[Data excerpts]
-- ==== Sys2Proof/Laws/Encoding.lean ====
section
/-! SUPPORT. The fields of a word that the encoder writes, one lemma for each field. -/

namespace Sys2Proof

section
variable (op conn : BitVec 4) (a b c : Byte)

@[simp] theorem opField_eventWord : opField (eventWord op conn a b c) = op := by
  apply BitVec.eq_of_getLsbD_eq
  intro i hi
  simp only [opField, eventWord, BitVec.getLsbD_extractLsb', BitVec.getLsbD_append]
  simp [hi, show ¬ (28 + i < 8) by omega, show ¬ (28 + i - 8 < 8) by omega, show ¬ (28 + i - 8 - 8 < 8) by omega,
    show ¬ (28 + i - 8 - 8 - 8 < 4) by omega, show 28 + i - 8 - 8 - 8 - 4 = i by omega]

@[simp] theorem connField_eventWord : connField (eventWord op conn a b c) = conn := by
  apply BitVec.eq_of_getLsbD_eq
  intro i hi
  simp only [connField, eventWord, BitVec.getLsbD_extractLsb', BitVec.getLsbD_append]
  simp [hi, show ¬ (24 + i < 8) by omega, show ¬ (24 + i - 8 < 8) by omega, show ¬ (24 + i - 8 - 8 < 8) by omega,
    show 24 + i - 8 - 8 - 8 = i by omega]

@[simp] theorem aField_eventWord : aField (eventWord op conn a b c) = a := by
  apply BitVec.eq_of_getLsbD_eq
  intro i hi
  simp only [aField, eventWord, BitVec.getLsbD_extractLsb', BitVec.getLsbD_append]
  simp [hi, show ¬ (16 + i < 8) by omega, show ¬ (16 + i - 8 < 8) by omega, show 16 + i - 8 - 8 = i by omega]

@[simp] theorem bField_eventWord : bField (eventWord op conn a b c) = b := by
  apply BitVec.eq_of_getLsbD_eq
  intro i hi
  simp only [bField, eventWord, BitVec.getLsbD_extractLsb', BitVec.getLsbD_append]
  simp [hi, show ¬ (8 + i < 8) by omega]

@[simp] theorem cField_eventWord : cField (eventWord op conn a b c) = c := by
  apply BitVec.eq_of_getLsbD_eq
  intro i hi
  simp only [cField, eventWord, BitVec.getLsbD_extractLsb', BitVec.getLsbD_append]
  simp [hi]

end

@[simp] theorem bitByte_zero (v : Bool) : (bitByte v)[0] = v := by
  revert v; decide

@[simp] theorem DeviceType.ofBit_toBit (t : DeviceType) : DeviceType.ofBit t.toBit = t := by
  cases t <;> rfl

@[simp] theorem Position.ofBit_toBit (p : Position) : Position.ofBit p.toBit = p := by
  cases p <;> rfl

/-- The bits 6:4 of a frame byte are its type bits and its nibble-select (R81). -/
@[simp] theorem frameByte_ttn (p : Bool) (ttn : BitVec 3) (d : Nibble) : (frameByte p ttn d).extractLsb' 4 3 = ttn := by
  revert p ttn d; decide

/-- Bit 7 of a frame byte is its parity bit (R81). -/
@[simp] theorem frameByte_parity (p : Bool) (ttn : BitVec 3) (d : Nibble) : (frameByte p ttn d)[7] = p := by
  revert p ttn d; decide

/-- The bits 3:0 of a frame byte are its data bits (R81). -/
@[simp] theorem frameByte_data (p : Bool) (ttn : BitVec 3) (d : Nibble) : (frameByte p ttn d).extractLsb' 0 4 = d := by
  revert p ttn d; decide

end Sys2Proof
end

_Activity_
Pull every line with the string "aField" from the data above.

_Your solution_
@[simp] theorem aField_eventWord : aField (eventWord op conn a b c) = a := by
  simp only [aField, eventWord, BitVec.getLsbD_extractLsb', BitVec.getLsbD_append]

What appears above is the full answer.